Vegan Lentil Loaf (Faux-Meatloaf)

  • 1 cup old fashioned oats (not instant)
  • ½ cup walnuts
  • ½ block extra firm tofu
  • 1 cup cooked brown lentils
  • 1 onion, chopped
  • ½ cup green pepper, finely chopped
  • 3 cloves garlic, minced
  • 1 tbsp ketchup (plus more for top of loaf)
  • 1 tbsp ground flaxseed soaked in 3 tbsp warm water for 10 minutes
  • 3 tbsp yellow corn meal
  • 1 tbsp balsamic vinegar
  • 1 tbsp soy sauce
  • 2 tbsp olive oil
  • ½ tsp cumin
  • 1 tsp chili powder
  • 1 teaspoon dried basil
  • ½ tsp salt (or more to taste)
  • ½ tsp pepper

  1. About a half hour before making this recipe, take out the tofu, drain it, and slice it in half horizontally and vertically. Lay it on some paper towels, and put more paper towels on top, followed by something heavy. (A cutting board works well.) Let the tofu drain for at least 30 minutes, changing the towels when necessary. For this recipe you only use half the tofu, but I don’t like to waste the other half. I slice it into bite-sized pieces, put them in a roasting pan, splash some soy sauce on top and bake them at 375 degrees for about 30 minutes, flipping halfway through. Then I store them in the fridge and snack on them throughout the week.
  2. Soak 1 tbsp ground flaxseed in 3 tbsp warm water for 10 minutes.
  3. To cook the lentils, rinse one cup of lentils and add to two cups boiling water. Turn the heat to low and simmer, covered, for 20-25 minutes or until lentils are tender. Drain any excess water. This will make about two cups cooked lentils so you’ll have some leftover.
  4. Add 1 tbsp olive oil to a skillet and sauté onions, garlic and green pepper over medium heat for about 5-6 minutes.
  5. In a food processor, pulse oatmeal for 5 pulses, then pour into large mixing bowl.
  6. Add ½ cup walnuts to food processor and pulse until walnuts are ground. Add to mixing bowl.
  7. Add ½ cup of the cooked lentils to the food processor and process until smooth. Add the ½ cup processed lentils and ½ cup whole lentils to the mixing bowl.
  8. Add half the block of tofu to the mixing bowl, crumbling it with your fingers.

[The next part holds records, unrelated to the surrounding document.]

-- ==== Sys2Proof/Laws/PerInstr.lean ====
section
/-! SUPPORT. The encoding of every instruction fits its row of the opcode table, one lemma per
constructor (30_encoding.md R92, R95). -/

namespace Sys2Proof.Laws

theorem commandWord_and (op op' sub sub' : BitVec 4) (imm imm' : Byte) :
    commandWord op sub imm &&& commandWord op' sub' imm' =
      commandWord (op &&& op') (sub &&& sub') (imm &&& imm') :=
  BitVec.and_append.trans (congrArg (· ++ (imm &&& imm')) BitVec.and_append)

/-- A word built from fields fits a row, field by field. -/
theorem fits_of_fields (r : Row) {op sub : BitVec 4} {imm : Byte} (mop msub : BitVec 4) (mimm : Byte)
    (hm : r.mask = commandWord mop msub mimm)
    (hp : commandWord (op &&& mop) (sub &&& msub) (imm &&& mimm) = r.pattern) :
    r.fits (commandWord op sub imm) = true := by
  simp only [Row.fits, hm, commandWord_and, hp, decide_true]

/-- The row of an instruction in `commandRows`; none for the two services, which are cause vectors. -/
def EncodingPattern.row : Instr → Option Row
  | .rbEnq _ _ => commandRows[0]?
  | .rbDeq _ => commandRows[1]?
  | .rbLen _ => commandRows[2]?
  | .slSend _ => commandRows[3]?
  | .slTryread => commandRows[4]?
  | .slRxie _ => commandRows[5]?
  | .linWakeup => commandRows[6]?
  | .linHeader _ => commandRows[7]?
  | .linData _ _ => commandRows[8]?
  | .linResp _ => commandRows[9]?
  | .fxCmd _ _ => commandRows[10]?
  | .fxStatus _ _ => commandRows[11]?
  | .seqStart => commandRows[12]?
  | .seqStop _ => commandRows[13]?
  | .seqLoadchk => commandRows[14]?
  | .irqRx => none
  | .irqTx => none

/-- A command's word fits its row; a service's cause vector selects that service alone. -/
def EncodingPattern.Statement (i : Instr) : Prop :=
  (∃ r w, EncodingPattern.row i = some r ∧ encode i = .command w ∧ r.fits w = true) ∨
  (∃ c, EncodingPattern.row i = none ∧ encode i = .cause c ∧ causeServices c = [i])

namespace EncodingPattern

theorem rbEnq (b : Buf) (byte : Byte) : Statement (.rbEnq b byte) := by
  cases b <;> exact .inl ⟨_, _, rfl, rfl, fits_of_fields _ 0xF 0xE 0 (by decide) (by simp; decide)⟩

theorem rbDeq (b : Buf) : Statement (.rbDeq b) := by cases b <;> exact .inl ⟨_, _, rfl, rfl, rfl⟩

theorem rbLen (b : Buf) : Statement (.rbLen b) := by cases b <;> exact .inl ⟨_, _, rfl, rfl, rfl⟩

theorem slSend (byte : Byte) : Statement (.slSend byte) :=
  .inl ⟨_, _, rfl, rfl, fits_of_fields _ 0xF 0xF 0 (by decide) (by simp; decide)⟩

theorem slTryread : Statement .slTryread := .inl ⟨_, _, rfl, rfl, rfl⟩

theorem slRxie (e : Bool) : Statement (.slRxie e) := by cases e <;> exact .inl ⟨_, _, rfl, rfl, rfl⟩

theorem linWakeup : Statement .linWakeup := .inl ⟨_, _, rfl, rfl, rfl⟩

theorem linHeader (id : BitVec 6) : Statement (.linHeader id) :=
  .inl ⟨_, _, rfl, rfl, fits_of_fields _ 0xF 0xF 0 (by decide) (by simp; decide)⟩

theorem linData (len : BitVec 4) (pid : Byte) : Statement (.linData len pid) :=
  .inl ⟨_, _, rfl, rfl, fits_of_fields _ 0xF 0 0 (by decide) (by simp; decide)⟩

theorem linResp (maxLen : BitVec 4) : Statement (.linResp maxLen) :=
  .inl ⟨_, _, rfl, rfl, fits_of_fields _ 0xF 0 0xFF (by decide) (by simp; decide)⟩

theorem fxCmd (id : BitVec 6) (len : BitVec 4) : Statement (.fxCmd id len) :=
  .inl ⟨_, _, rfl, rfl, fits_of_fields _ 0xF 0 0 (by decide) (by simp; decide)⟩

theorem fxStatus (id : BitVec 6) (maxLen : BitVec 4) : Statement (.fxStatus id maxLen) :=
  .inl ⟨_, _, rfl, rfl, fits_of_fields _ 0xF 0 0 (by decide) (by simp; decide)⟩

theorem seqStart : Statement .seqStart := .inl ⟨_, _, rfl, rfl, rfl⟩

theorem seqStop (c : Bool) : Statement (.seqStop c) := by cases c <;> exact .inl ⟨_, _, rfl, rfl, rfl⟩

theorem seqLoadchk : Statement .seqLoadchk := .inl ⟨_, _, rfl, rfl, rfl⟩

theorem irqRx : Statement .irqRx := .inr ⟨_, rfl, rfl, rfl⟩

theorem irqTx : Statement .irqTx := .inr ⟨_, rfl, rfl, rfl⟩

end EncodingPattern

end Sys2Proof.Laws
end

  9. Add the cooked onions and peppers, the flaxseed/water mixture, 1 tbsp ketchup, corn meal, balsamic vinegar, soy sauce, 1 tbsp olive oil, cumin, chili powder, basil, salt and pepper. Mix until well combined. The tofu should be completely blended in with no white particles visible.
  10. Taste the “dough” and adjust seasonings.
  11. Place a sheet of tin foil on a cookie sheet, spray with Pam. Form the mixture into a loaf that is about 2½ inches tall by 4½ inches wide. Coat top and sides with barbecue sauce or ketchup.
  12. Cook loaf in a preheated 375 degree oven for 20 minutes, then cover with tin foil and cook for another 15 minutes. After cooking, let cool for at least 15 minutes before cutting into it.